It happens every year. I have great intentions to post hundreds of excellent wine gifts (other than wine, of course), and then all of a sudden, it’s December 19 and it hasn’t happened yet. Truth be told, it’s the same situation I find myself in with regards to presents for my family and friends. Thank goodness for two-day mail.

 

So for the last-minute, fly-by-the-seat-of-your-pants, procrastinating oeno-shoppers, here are 10 little (mostly under $20) presents to nab now.

 

1. Moss Terrarium Bottle ($38)
I’m embracing the terrarium fanaticism that seems to have taken my hometown of Brooklyn. And what better vessel to install a mini world of moss rocks and wee figurines than a wine bottle? Package it with a bottle of earthy, herb-scented wine like a Chinon from the Loire Valley.

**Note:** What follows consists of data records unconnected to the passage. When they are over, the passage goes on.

/-- A host that is up writes the operation into XLT_KVOP_CMD. -/
theorem exec_dropOrRelease {s : State} (hup : s.hostReady = true) (isDrop : Bool) (v : Word) :
    exec (if isDrop then .drop .queue v else .release .queue v) s = .next (s.wKvOp (withOp v ((kvOpNo isDrop).setWidth 32))) := by
  have hset (w : Word) : s.setReg .queue .xltKvopCmd w = s.wKvOp w := by
    have hopen : s.pathOpen .queue = true := hup
    rw [State.setReg, hopen]
    rfl
  cases isDrop <;> exact congrArg Host.Outcome.next (hset _)

/-- A launch of the context that is not halted refuses the operation before any other check (10 R295). -/
theorem State.kvRefusal_running {s : State} {l : Launch} {ctx : BitVec 8} (hl : l ∈ s.launches) (hctx : l.ctx = ctx)
    (hrun : ∀ e, l.run ≠ .halted e) (va layers pages : Nat) : s.kvRefusal ctx va layers pages = 1 := by
  unfold State.kvRefusal
  rw [if_pos]
  refine List.any_eq_true.2 ⟨l, hl, ?_⟩
  rw [hctx, beq_self_eq_true, Bool.true_and]
  split
  · next e he => exact absurd he (hrun e)
  · rfl

/-! ### The end of the operation -/

/-- No translation of an invalidated context is left in the shared TLB (08 R237). -/
theorem State.ctx_ne_of_mem_invalidate {s : State} {ctx : BitVec 8} {e : Tlb} (h : e ∈ (s.invalidate false ctx).xlt.sharedTlb) :
    e.ctx ≠ ctx := by
  simp only [State.invalidate, Bool.false_eq_true, if_false, List.mem_filter, bne_iff_ne] at h
  exact h.2

theorem exec_xltKvopComplete (s : State) : exec .xltKvopComplete s = .next s.kvOpDone := rfl

theorem State.kvOpDone_idle {s : State} (h : s.xlt.opBusy = false) : s.kvOpDone = s := by
  simp only [State.kvOpDone, h, Bool.not_false, if_true]

theorem State.kvOpDone_busy {s : State} (h : s.xlt.opBusy = true) :
    s.kvOpDone = { s.invalidate false s.xlt.opCtx with
      xlt := { (s.invalidate false s.xlt.opCtx).xlt with opBusy := false, opResult := 0 } } := by
  simp only [State.kvOpDone, h, Bool.not_true, Bool.false_eq_true, if_false]

/-! ### The statement -/

/-- Settles O54: the command is a write of XLT_KVOP_CMD, whose cases are those of the statement, and the end invalidates the context that the
register names (log entry 42: the entries change when the operation begins, and a launch runs from its acceptance until it is halted). -/
theorem kvOperations : Obligations.KvOperations := by
  intro s v isDrop hup c ctx va layers pages u no
  have hc : exec c s = .next (s.wKvOp (withOp v ((kvOpNo isDrop).setWidth 32))) := exec_dropOrRelease hup isDrop v
  rw [State.wKvOp_withOp] at hc
  refine ⟨fun hbusy => ?underWay, fun hidle hno => ?refused, fun hidle hno k hk => ?begins, fun l hl hctx hrun => ?running,
    fun hidle => ?noneToEnd, fun hbusy => ?ends⟩
  case underWay => rw [hc, if_pos hbusy]
  case refused =>
    rw [hc, if_neg (Bool.eq_false_iff.1 hidle)]
    exact congrArg Host.Outcome.next (if_pos hno)
  case begins =>
    have hallowed : (s.kvNamed isDrop (v.extractLsb' 0 8)).kvRefusal (v.extractLsb' 0 8) s.xlt.opVa.toNat (s.xlt.opCnt.toNat / 2 ^ 24 + 1)
        (s.xlt.opCnt.toNat % 2 ^ 24) = 0 := hno
    have hregion : (s.kvNamed isDrop (v.extractLsb' 0 8)).kvUse (v.extractLsb' 0 8) s.xlt.opVa.toNat = some k := hk
    rw [hc, if_neg (Bool.eq_false_iff.1 hidle)]
    simp only [hallowed, hregion, ne_eq, not_true_eq_false, if_false]
    rfl
  case running => exact State.kvRefusal_running hl hctx hrun va layers pages
  case noneToEnd => rw [exec_xltKvopComplete, State.kvOpDone_idle hidle]
  case ends =>
    refine ⟨_, exec_xltKvopComplete s, ?_⟩
    rw [State.kvOpDone_busy hbusy]
    exact ⟨rfl, rfl, rfl, fun _ he => State.ctx_ne_of_mem_invalidate he⟩

end Sys2Proof.Machine
end

section
/-!
What of a collective leaves the module and what stays (12 R347, R361): control flits carry no stream bytes and leave all but the fabric
block alone; a collective is found again after it was put back, and not after it was dropped; chunks start in a data phase only.
-/

namespace Sys2Proof.Machine

variable {s t u : State} {c : Coll} {l : Launch} {x : Sched} {tag : Word} {id : BitVec 12}

/-! ### No stream bytes leave -/

/-- From `s` to `t` outputs may have left, and none of them holds stream bytes. -/
def State.LeavesNoStream (s t : State) : Prop := ∃ o, t.out = s.out ++ o ∧ ∀ y ∈ o, y.isRemote = false

theorem State.LeavesNoStream.of_out_eq (h : t.out = s.out) : s.LeavesNoStream t := ⟨[], by simp [h]⟩

theorem State.LeavesNoStream.trans (h : s.LeavesNoStream t) (h' : t.LeavesNoStream u) : s.LeavesNoStream u := by
  obtain ⟨o, ho, hr⟩ := h
  obtain ⟨o', ho', hr'⟩ := h'
  exact ⟨o ++ o', by rw [ho', ho, List.append_assoc], List.forall_mem_append.2 ⟨hr, hr'⟩⟩

theorem State.leavesNoStream_emit (s : State) (o : Out) (ho : o.isRemote = false) : s.LeavesNoStream (s.emit o) := ⟨[o], rfl, by simpa using ho⟩

/-- A command that has done no more than this ends there, whatever it changed besides. -/
theorem State.LeavesNoStream.finish (h : s.LeavesNoStream u) (ho : t.out = u.out) (hl : t.hbm.ownedLost = s.hbm.ownedLost) :
    Machine.finish s (t, false) = .next t := by
  obtain ⟨o, hu, hr⟩ := h
  rw [finish_flits s t hl, State.sendFlits_append s t o (ho.trans hu) hr]

theorem drainGo_leavesNoStream (p : Fin 6) (fuel : Nat) (s : State) : s.LeavesNoStream (drainGo p fuel s) := by
  induction fuel generalizing s with
  | zero => exact .of_out_eq rfl
  | succ fuel ih =>
    simp only [drainGo]
    split
    · split
      · exact .of_out_eq rfl
      · exact (State.leavesNoStream_emit (s.modPort p _) _ rfl).trans (ih _)
    · exact .of_out_eq rfl

theorem State.sendFlit_leavesNoStream (s : State) (p : Fin 6) (cls : BitVec 2) (dst : Nat) (core : BitVec 6) (tag : BitVec 12) (chunk : Nat)
    (data : List Byte) : s.LeavesNoStream (s.sendFlit p cls dst core tag chunk data) := by
  simp only [State.sendFlit, State.pushFlit]
  split
  · exact .of_out_eq rfl
  · split
    · exact drainGo_leavesNoStream p _ (s.modPort p _)
    · exact .of_out_eq rfl

theorem State.sendControl_leavesNoStream (s : State) (x : Sched) (g : Group) (tag : Word) (id : BitVec 12) (dirs : List (Axis × Bool))
    (m : CollCtl) : s.LeavesNoStream (s.sendControl x g tag id dirs m) := by
  refine List.foldlRecOn (motive := s.LeavesNoStream) dirs _ (.of_out_eq rfl) fun v hv d _ => hv.trans ?_
  dsimp only
  split
  · exact (v.leavesNoStream_emit _ rfl).trans (State.sendFlit_leavesNoStream _ _ _ _ _ _ _ _)
  · exact v.sendFlit_leavesNoStream _ _ _ _ _ _ _

theorem State.sendAbort_leavesNoStream (s : State) (l : Launch) (c : Coll) (code : Code) (culprit : BitVec 12) :
    s.LeavesNoStream (s.sendAbort l c code culprit) := by
  simp only [State.sendAbort]
  split
  · exact s.sendControl_leavesNoStream _ _ _ _ _ _
  · exact .of_out_eq rfl

/-! ### What a change of the fabric block leaves alone -/

theorem State.OnlyFab.col (h : s.OnlyFab t) : t.col = s.col := by rw [h]
theorem State.OnlyFab.hbm (h : s.OnlyFab t) : t.hbm = s.hbm := by rw [h]
theorem State.OnlyFab.collOf (h : s.OnlyFab t) : t.collOf tag id = s.collOf tag id := by simp only [State.collOf, h.col]
theorem State.OnlyFab.jobLaunch (h : s.OnlyFab t) : t.jobLaunch tag = s.jobLaunch tag := by rw [h]; rfl
theorem State.OnlyFab.schedOf (h : s.OnlyFab t) : t.schedOf l = s.schedOf l := by rw [h]; rfl
theorem State.OnlyFab.core (h : s.OnlyFab t) (i : Nat) : t.core i = s.core i := by simp only [State.core, h.cores]

@[simp] theorem State.col_sendControl (s : State) (x : Sched) (g : Group) (tag : Word) (id : BitVec 12) (dirs : List (Axis × Bool)) (m : CollCtl) :
    (s.sendControl x g tag id dirs m).col = s.col := (s.sendControl_onlyFab x g tag id dirs m).col
@[simp] theorem State.collOf_sendControl (s : State) (x : Sched) (g : Group) (tag tag' : Word) (id id' : BitVec 12) (dirs : List (Axis × Bool))
    (m : CollCtl) : (s.sendControl x g tag id dirs m).collOf tag' id' = s.collOf tag' id' := (s.sendControl_onlyFab x g tag id dirs m).collOf
@[simp] theorem State.jobLaunch_sendControl (s : State) (x : Sched) (g : Group) (tag tag' : Word) (id : BitVec 12) (dirs : List (Axis × Bool))
    (m : CollCtl) : (s.sendControl x g tag id dirs m).jobLaunch tag' = s.jobLaunch tag' := (s.sendControl_onlyFab x g tag id dirs m).jobLaunch

/-! ### The collective of a job tag and an id -/

theorem State.collOf_key (h : s.collOf tag id = some c) : c.jobTag = tag ∧ c.collId = id := by
  simpa using List.find?_some h

theorem State.collOf_dropColl (s : State) (c : Coll) : (s.dropColl c).collOf c.jobTag c.collId = none := by
  simp only [State.collOf, State.dropColl, List.find?_eq_none, List.mem_filter]
  rintro d ⟨-, hd⟩ he
  simp [he] at hd

/-- A collective that was put back is found, as it is now. -/
theorem State.collOf_putColl (h : s.collOf c.jobTag c.collId ≠ none) : (s.putColl c).collOf c.jobTag c.collId = some c := by
  obtain ⟨d, hd⟩ := Option.ne_none_iff_exists'.1 h
  have hkey : ((fun e : Coll => e.jobTag == c.jobTag && e.collId == c.collId) ∘
      fun e => if e.jobTag == c.jobTag && e.collId == c.collId then c else e) = fun e => e.jobTag == c.jobTag && e.collId == c.collId := by
    funext e
    by_cases he : (e.jobTag == c.jobTag && e.collId == c.collId) = true
    · rw [Function.comp_apply, if_pos he, he]
      simp
    · simp only [Function.comp_apply, if_neg he]
  simp only [State.collOf] at hd
  simp only [State.collOf, State.putColl, List.find?_map, hkey, hd, Option.map_some, if_pos (List.find?_some hd :)]

/-! ### A running launch -/

theorem State.jobLaunch_of_running (h : s.running = some l) : s.jobLaunch l.jobTag = some l ∧ l.run = .running := by
  simp only [State.running] at h
  split at h
  · next m hm =>
    split at h
    · next hrun =>
      cases h
      simp only [Bool.and_eq_true, beq_iff_eq] at hrun
      exact ⟨by simp [State.jobLaunch, hm], hrun.1.1⟩
    · cases h
  · cases h

/-! ### Nothing starts outside a data phase (12 R357) -/

/-- With no collective in its data phase no chunk starts. -/
theorem State.pump_of_no_data (h : ∀ c ∈ s.col.colls, c.phase ≠ .data) (det : List Bool) : s.pump det = (s, false) := by
  have hzero : s.col.colls.foldl (fun n c => if c.phase == .data then n + (c.chunks - c.started) else n) 0 = 0 := by
    refine List.foldlRecOn (motive := (· = 0)) s.col.colls _ rfl fun n hn c hc => ?_
    rw [if_neg (by simpa using h c hc), hn]
  rw [State.pump, hzero]
  rfl

end Sys2Proof.Machine
end

section
/-!
O37: entries and aborts of a count phase (12 R346, R347, R361, R366).
-/

namespace Sys2Proof.Machine

variable {s t : State} {c : Coll} {l : Launch} {x : Sched} {tag : Word} {id : BitVec 12}

/-! ### What a count phase decides -/

/-- A collective that lacks an entry, and for which no abort has come, is not decided. -/
theorem State.judge_incomplete (hf : c.failure = none) (hx : s.schedOf l = some x) (hall : c.hasAll x = false) : s.judge l c = (s, false) := by
  simp only [State.judge, hf, hx, hall, Bool.not_false, if_true]

theorem State.decideAll_of_no_colls (h : s.col.colls = []) (det : List Bool) : s.decideAll det = (s, false) := by
  have hpump : s.pump det = (s, false) := State.pump_of_no_data (by simp [h]) det
  simp only [State.decideAll, h, List.filter_nil, List.foldl_nil, hpump, Bool.or_false]

/-- Nothing is decided and nothing starts while the only collective lacks an entry. -/
theorem State.decideAll_incomplete (hcs : s.col.colls = [c]) (hp : c.phase = .count) (hf : c.failure = none)
    (hl : s.jobLaunch c.jobTag = some l) (hx : s.schedOf l = some x) (hall : c.hasAll x = false) (det : List Bool) :
    s.decideAll det = (s, false) := by
  have hpump : s.pump det = (s, false) := State.pump_of_no_data (by simp [hcs, hp]) det
  have hc : s.collOf c.jobTag c.collId = some c := by simp [State.collOf, hcs]
  have hfilter : s.col.colls.filter (fun d => d.phase == .count) = [c] := by simp [hcs, hp]
  simp only [State.decideAll, hfilter, List.foldl_cons, List.foldl_nil, hl, hc, State.judge_incomplete hf hx hall, Bool.or_false, ite_self,
    hpump]

/-! ### Where an entry goes -/

theorem State.keepEntry_first (e : CEntry) (h : ∀ q ∈ s.col.early, q.1 = tag → q.2.1 = id → q.2.2.member ≠ e.member) :
    s.keepEntry tag id e = { s with col := { s.col with early := s.col.early ++ [(tag, id, e)] } } := by
  refine if_neg ?_
  simp only [List.any_eq_true, Bool.and_eq_true, beq_iff_eq]
  rintro ⟨q, hq, ⟨htag, hid⟩, hm⟩
  exact h q hq htag hid hm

2. Skinner and Stevens Wine Bag ($100)
For the cartographer in every wine lover. This new company makes tote bags from maps. Choose a bag with a St. Tropez map and load it up with a couple of Provençal rosés.

3. Peaceful Bottle Stopper ($6)
It’s been such a tumultuous year and these bright wine stoppers are good reminders to seek out peace.

4. Spanish Wine Glasses ($6 each)
I’m as impressed by an elegant wine stem as anyone (these from Zalto are current favorites), but lately, for everyday wines, I’ve been reaching for short glasses like these, inspired by Spanish wine bars. They’re easy to clean, hard to break and are less hazardous next to my computer.

5. Wine Bottle Hats ($15)
Admittedly, if you’re just reaching for knitting needles at this point, you’re a little behind the game, but paired with a warming red, like Barolo, these bottle hats can work as host gifts all winter long.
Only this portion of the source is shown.